[Collected data]
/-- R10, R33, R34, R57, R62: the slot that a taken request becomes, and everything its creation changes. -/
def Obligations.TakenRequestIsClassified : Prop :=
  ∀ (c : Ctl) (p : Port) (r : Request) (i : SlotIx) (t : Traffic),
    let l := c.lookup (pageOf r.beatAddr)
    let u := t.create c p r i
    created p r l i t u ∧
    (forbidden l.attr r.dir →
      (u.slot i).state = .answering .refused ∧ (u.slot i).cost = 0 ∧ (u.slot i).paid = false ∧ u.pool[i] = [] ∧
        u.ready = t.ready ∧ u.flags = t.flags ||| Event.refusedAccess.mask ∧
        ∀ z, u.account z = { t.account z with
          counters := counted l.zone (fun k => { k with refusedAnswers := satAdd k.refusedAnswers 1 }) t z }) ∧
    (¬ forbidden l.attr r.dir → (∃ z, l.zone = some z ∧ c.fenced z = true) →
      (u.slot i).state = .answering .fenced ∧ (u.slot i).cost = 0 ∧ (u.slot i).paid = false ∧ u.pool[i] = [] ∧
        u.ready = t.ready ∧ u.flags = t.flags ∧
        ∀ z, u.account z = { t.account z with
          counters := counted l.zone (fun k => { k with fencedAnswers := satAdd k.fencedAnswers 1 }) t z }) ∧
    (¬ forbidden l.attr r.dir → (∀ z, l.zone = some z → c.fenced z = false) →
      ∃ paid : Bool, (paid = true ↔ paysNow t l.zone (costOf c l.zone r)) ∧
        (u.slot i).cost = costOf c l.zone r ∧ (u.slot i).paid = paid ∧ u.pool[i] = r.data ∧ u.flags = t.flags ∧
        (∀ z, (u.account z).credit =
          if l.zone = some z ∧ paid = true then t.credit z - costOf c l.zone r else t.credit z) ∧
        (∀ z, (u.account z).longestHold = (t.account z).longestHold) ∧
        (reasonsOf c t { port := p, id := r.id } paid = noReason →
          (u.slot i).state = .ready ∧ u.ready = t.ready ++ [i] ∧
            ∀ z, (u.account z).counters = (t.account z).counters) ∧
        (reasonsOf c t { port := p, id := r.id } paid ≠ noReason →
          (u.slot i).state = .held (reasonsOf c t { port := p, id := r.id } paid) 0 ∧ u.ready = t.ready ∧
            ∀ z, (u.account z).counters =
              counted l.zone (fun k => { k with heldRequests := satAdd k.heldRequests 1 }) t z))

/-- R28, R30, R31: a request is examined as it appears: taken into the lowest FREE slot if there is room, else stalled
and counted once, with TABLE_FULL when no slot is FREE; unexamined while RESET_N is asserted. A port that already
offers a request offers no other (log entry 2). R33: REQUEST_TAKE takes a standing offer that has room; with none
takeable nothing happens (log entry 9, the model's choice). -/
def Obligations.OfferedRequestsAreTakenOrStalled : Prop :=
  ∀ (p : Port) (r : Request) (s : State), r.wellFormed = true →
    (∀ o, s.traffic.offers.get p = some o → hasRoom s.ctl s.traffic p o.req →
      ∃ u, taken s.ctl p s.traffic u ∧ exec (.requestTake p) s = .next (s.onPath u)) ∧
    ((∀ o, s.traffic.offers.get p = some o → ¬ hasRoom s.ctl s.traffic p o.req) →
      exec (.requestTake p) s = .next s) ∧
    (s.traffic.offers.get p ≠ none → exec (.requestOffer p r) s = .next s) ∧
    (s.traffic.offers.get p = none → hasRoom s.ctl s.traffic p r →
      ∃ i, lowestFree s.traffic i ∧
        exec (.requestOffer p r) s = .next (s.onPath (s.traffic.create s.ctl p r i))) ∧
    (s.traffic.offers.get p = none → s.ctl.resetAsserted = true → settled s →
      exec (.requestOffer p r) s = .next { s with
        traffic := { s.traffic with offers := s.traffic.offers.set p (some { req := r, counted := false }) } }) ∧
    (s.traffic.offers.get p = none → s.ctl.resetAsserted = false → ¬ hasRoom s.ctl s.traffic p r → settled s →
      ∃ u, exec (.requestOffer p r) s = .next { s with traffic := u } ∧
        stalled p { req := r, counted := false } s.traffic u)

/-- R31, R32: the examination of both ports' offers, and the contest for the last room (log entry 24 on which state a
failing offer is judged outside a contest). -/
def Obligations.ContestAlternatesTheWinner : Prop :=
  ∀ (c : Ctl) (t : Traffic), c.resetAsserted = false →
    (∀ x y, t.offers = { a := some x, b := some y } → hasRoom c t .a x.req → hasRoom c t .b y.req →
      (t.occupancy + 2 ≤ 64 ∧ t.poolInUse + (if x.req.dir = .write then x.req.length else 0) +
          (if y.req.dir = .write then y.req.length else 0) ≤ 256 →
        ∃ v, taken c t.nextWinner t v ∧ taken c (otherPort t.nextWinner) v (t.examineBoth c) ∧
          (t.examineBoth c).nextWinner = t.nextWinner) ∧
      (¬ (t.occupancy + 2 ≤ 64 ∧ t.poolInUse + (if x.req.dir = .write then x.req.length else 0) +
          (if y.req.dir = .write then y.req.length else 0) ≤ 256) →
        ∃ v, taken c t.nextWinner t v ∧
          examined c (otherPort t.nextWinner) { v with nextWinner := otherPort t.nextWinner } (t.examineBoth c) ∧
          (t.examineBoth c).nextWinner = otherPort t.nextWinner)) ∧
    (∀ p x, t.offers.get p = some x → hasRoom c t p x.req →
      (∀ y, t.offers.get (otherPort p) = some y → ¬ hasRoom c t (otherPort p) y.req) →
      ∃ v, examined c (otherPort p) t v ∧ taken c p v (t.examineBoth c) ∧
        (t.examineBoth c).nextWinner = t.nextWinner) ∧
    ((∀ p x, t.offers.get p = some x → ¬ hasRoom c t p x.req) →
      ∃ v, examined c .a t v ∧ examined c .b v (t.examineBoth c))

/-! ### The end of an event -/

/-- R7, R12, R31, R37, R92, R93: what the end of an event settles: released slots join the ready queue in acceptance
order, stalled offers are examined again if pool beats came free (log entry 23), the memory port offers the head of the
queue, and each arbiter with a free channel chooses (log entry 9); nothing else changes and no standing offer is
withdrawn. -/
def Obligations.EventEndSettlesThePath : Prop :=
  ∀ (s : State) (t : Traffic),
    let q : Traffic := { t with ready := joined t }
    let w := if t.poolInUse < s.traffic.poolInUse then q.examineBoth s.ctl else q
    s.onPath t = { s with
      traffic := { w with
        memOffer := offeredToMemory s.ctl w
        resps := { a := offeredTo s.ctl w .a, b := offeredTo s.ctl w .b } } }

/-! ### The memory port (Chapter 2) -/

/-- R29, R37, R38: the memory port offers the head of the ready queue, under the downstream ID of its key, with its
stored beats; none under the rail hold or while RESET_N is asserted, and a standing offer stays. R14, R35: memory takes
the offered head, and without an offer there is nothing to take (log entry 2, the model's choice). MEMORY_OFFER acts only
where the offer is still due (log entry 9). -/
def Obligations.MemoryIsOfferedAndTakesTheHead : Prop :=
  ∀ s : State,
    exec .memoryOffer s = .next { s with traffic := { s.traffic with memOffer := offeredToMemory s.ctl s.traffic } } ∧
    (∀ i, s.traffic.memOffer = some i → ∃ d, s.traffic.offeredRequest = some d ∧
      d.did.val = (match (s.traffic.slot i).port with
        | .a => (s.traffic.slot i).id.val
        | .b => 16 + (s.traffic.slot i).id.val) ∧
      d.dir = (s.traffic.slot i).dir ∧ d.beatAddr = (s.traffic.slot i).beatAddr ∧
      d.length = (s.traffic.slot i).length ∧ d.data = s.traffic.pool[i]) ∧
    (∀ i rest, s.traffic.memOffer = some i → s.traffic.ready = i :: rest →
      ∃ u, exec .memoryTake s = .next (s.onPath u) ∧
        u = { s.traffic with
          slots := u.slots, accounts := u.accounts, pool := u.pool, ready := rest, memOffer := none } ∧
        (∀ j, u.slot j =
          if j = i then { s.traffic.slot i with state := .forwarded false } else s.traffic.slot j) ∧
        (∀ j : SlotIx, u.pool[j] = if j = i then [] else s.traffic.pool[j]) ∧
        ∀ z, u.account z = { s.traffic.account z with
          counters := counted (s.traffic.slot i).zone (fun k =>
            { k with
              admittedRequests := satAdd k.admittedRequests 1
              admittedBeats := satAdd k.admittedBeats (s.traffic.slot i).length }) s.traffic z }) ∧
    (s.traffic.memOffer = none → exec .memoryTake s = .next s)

Exercise description
Return each line from the data where the string "SlotIx" can be found.

Expected answer
  ∀ (c : Ctl) (p : Port) (r : Request) (i : SlotIx) (t : Traffic),
        (∀ j : SlotIx, u.pool[j] = if j = i then [] else s.traffic.pool[j]) ∧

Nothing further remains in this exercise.